Monologue #3: On the Edge of Morning
I’ve been thinking about whether I can write joy—or if pain is the reason I can even recognize it. I set the pain down for a moment, wanting to give happiness a voice, and then my mind wandered. Could I express joy without having known sorrow? If I didn’t know the texture of ache, would the light feel as rich? Am I chasing a paradox, or living one? What I’ve come to understand is this: my happiness isn't loud or unshakable—it's in the meaning I find through the ache of transformation. There's beauty in suffering when it leads to growth, and for me, it has. I see the change with clarity. And I know this is just the beginning. Most days I accept that. Other days, I need reminding. That’s where humility lives—in the process. What follows is not an answer, but a reflection. A monologue from the edge of who I was, stepping into who I’m becoming.
On the Edge of Morning
Can I write joy?
Or is it only the shadow of pain that has taught me the shape of light?

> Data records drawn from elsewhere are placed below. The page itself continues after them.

/-- Before the last tick of a frame the advance stays in the frame and counts one tick more (R255): the phase rises, or it
wraps and the bit rises, or both wrap and the LED rises. -/
theorem advance_ticksSent {s : State} (hpos : s.PositionOk) (hleds : s.cfg.leds ≤ 8192) (hbitTicks : s.cfg.tBit ≤ 65535)
    (ht : s.txState = .transmitting) (hmore : s.ticksSent + 1 < s.cfg.frameTicks) :
    (advance s).txState = .transmitting ∧ (advance s).ticksSent = s.ticksSent + 1 := by
  obtain ⟨hledLt, hbitLe, hphaseLt⟩ := hpos.2 ht
  obtain ⟨hphase, h⟩ | ⟨hphase, hbit, h⟩ | ⟨hphase, hbit, hled, h⟩ | ⟨hphase, hbit, hled, -⟩ := advance_cases s
  case inl =>
    refine ⟨by rw [h]; exact ht, ?_⟩
    have hsucc : (s.txPhase + 1#16).toNat = s.txPhase.toNat + 1 := toNat_succ16 hphase (by omega)
    rw [h]
    show (24 * s.txLed.toNat + s.txBit.toNat) * s.cfg.tBit + (s.txPhase + 1#16).toNat = _
    rw [hsucc]
    rfl
  case inr.inl =>
    refine ⟨by rw [h]; exact ht, ?_⟩
    have hsucc : (s.txBit + 1#5).toNat = s.txBit.toNat + 1 := by
      rw [BitVec.toNat_add]; simp; omega
    rw [h]
    show (24 * s.txLed.toNat + (s.txBit + 1#5).toNat) * s.cfg.tBit + 0 = _
    rw [hsucc, State.ticksSent, ← Nat.add_assoc, Nat.succ_mul]
    omega
  case inr.inr.inl =>
    refine ⟨by rw [h]; exact ht, ?_⟩
    have hsucc : (s.txLed + 1#16).toNat = s.txLed.toNat + 1 := toNat_succ16 hled (by omega)
    have hdigits : 24 * (s.txLed.toNat + 1) + 0 = 24 * s.txLed.toNat + s.txBit.toNat + 1 := by omega
    rw [h]
    show (24 * (s.txLed + 1#16).toNat + 0) * s.cfg.tBit + 0 = _
    rw [hsucc, hdigits, State.ticksSent, Nat.succ_mul]
    omega
  case inr.inr.inr =>
    have hlast : s.ticksSent + 1 = s.cfg.frameTicks :=
      (last_position hledLt hbitLe hphaseLt).mpr ⟨by omega, by omega, by omega⟩
    omega

/-- Settles O24: the step keeps the ranges, as every phase does, and its advance counts one tick. -/
theorem positionAdvancesByOneTick : Obligations.PositionAdvancesByOneTick := by
  intro r s hinv ht hmore
  obtain ⟨t, h, hmid⟩ := transmitPhase_midInv hinv r
  obtain ⟨hc, -, -, -, -, -, hpos, -, -⟩ := hinv
  obtain ⟨-, -, -, -, -, -, hposAfter, -, -⟩ := hmid
  obtain ⟨-, -, -, -, hleds, -, -, ⟨-, -, -, hbitTicks⟩, -⟩ := bounds_of_wellFormed hc
  -- the levels driven are no part of the position
  have hdriven : ({ s with dout := drivePins s } : State).PositionOk := ⟨fun hnot => absurd ht hnot, hpos.2⟩
  obtain ⟨hstate, hticks⟩ :=
    advance_ticksSent (s := { s with dout := drivePins s }) hdriven hleds hbitTicks ht hmore
  rw [← eq_advance_of_transmitPhase ht h] at hstate hticks
  exact ⟨t, h, hstate, hposAfter, hticks⟩

/-! ### What the transmitter leaves alone -/

/-- Everything R94 keeps the transmitter from writing is the same. -/
abbrev SameRenderSide (s t : State) : Prop :=
  SameMemories s t ∧ SameErrors s t ∧ SameOutside s t ∧ SameStall s t ∧ t.cfg = s.cfg ∧ t.mapIn = s.mapIn ∧
    t.irqEnable = s.irqEnable ∧ t.irqStatus = s.irqStatus ∧ t.irqClr = s.irqClr

theorem SameRenderSide.refl (s : State) : SameRenderSide s s :=
  ⟨⟨rfl, rfl, rfl, rfl, rfl⟩, ⟨rfl, rfl, rfl, rfl, rfl⟩, ⟨rfl, rfl, rfl⟩, ⟨rfl, rfl, rfl⟩, rfl, rfl, rfl, rfl, rfl⟩

theorem advance_sameRenderSide (s : State) : SameRenderSide s (advance s) := by
  obtain ⟨-, h⟩ | ⟨-, -, h⟩ | ⟨-, -, -, h⟩ | ⟨-, -, -, h⟩ := advance_cases s <;> rw [h] <;> exact SameRenderSide.refl s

I wonder this often, usually in the quiet—
when the night hasn’t quite let go
and the sky is still debating whether to rise.
Pain, I know.
Pain has carved rivers through me,
made valleys where there once were flatlands.
It’s honest, relentless—
and it’s made me pay attention.
But lately…
there is this thing.
This soft, golden thing that arrives not with trumpets,
but with the sigh of birds and the shy stretch of light over rooftops.
Joy.
Not loud. Not demanding.
Just… here.
Present the way breath is present when you stop trying to hold it.
I used to belong to dusk.
To the ache of endings,
to the velvet hush of moonrise,
to the safety of being unseen.
But something has shifted.
Life—or maybe loss—has spun me toward morning.
And dawn,
that unfamiliar face,
now feels like a mirror I didn’t know I needed.
Joy—
if it’s a color, it’s the ones at dawn, isn’t it?
Those first hues after the black has burned away.
The blues that haven’t yet decided they’ll become sky,
the orange like the breath of something divine
exhaling over the edge of the earth.
If it’s a sound, it’s the birds.
But not just the birds—
it’s the vibration of their song.
There’s a certain kind of wakefulness in the morning air
that doesn’t exist at dusk.
It’s a different kind of permission.
I used to live for the moon.
I was a creature of dusk,
a loyal student of shadow.
But now—
now I can capture the morning light perfectly.
I didn’t seek this shift,
but life…
life will reassign you without asking.
And I’ve accepted this displacement,
because in it is new learning,
absorption, awakening.
Even if I didn’t plan it—
even if some days, I still miss the comfort of darkness.
There’s a difference, I’ve learned,
between happiness and joy.
Happiness is quicksilver—
slippery, bright, often borrowed.
Joy feels more like a moment you can bottle—
solid, still, deeply yours.
Maybe I am playing with semantics.
But isn’t that what poets do?
We give names to things that don’t ask for them—
we try to frame the light
even as it shifts.
My happiness, if I name it now,
is in knowing that the pain of this transformation
was not for nothing.
That there is beauty in the suffering
when the suffering is not just decay—
but a kind of compost for the soul.
Growth has come.
Clarity has come.
And with them, humility—
the kind that kneels quietly,
not as a surrender,
but as a reverent knowing:
This is just the beginning.
Some days, I remember that easily.
Most days, I carry it gently.
Other days, I forget, and must be reminded—
and even that forgetting is part of the becoming.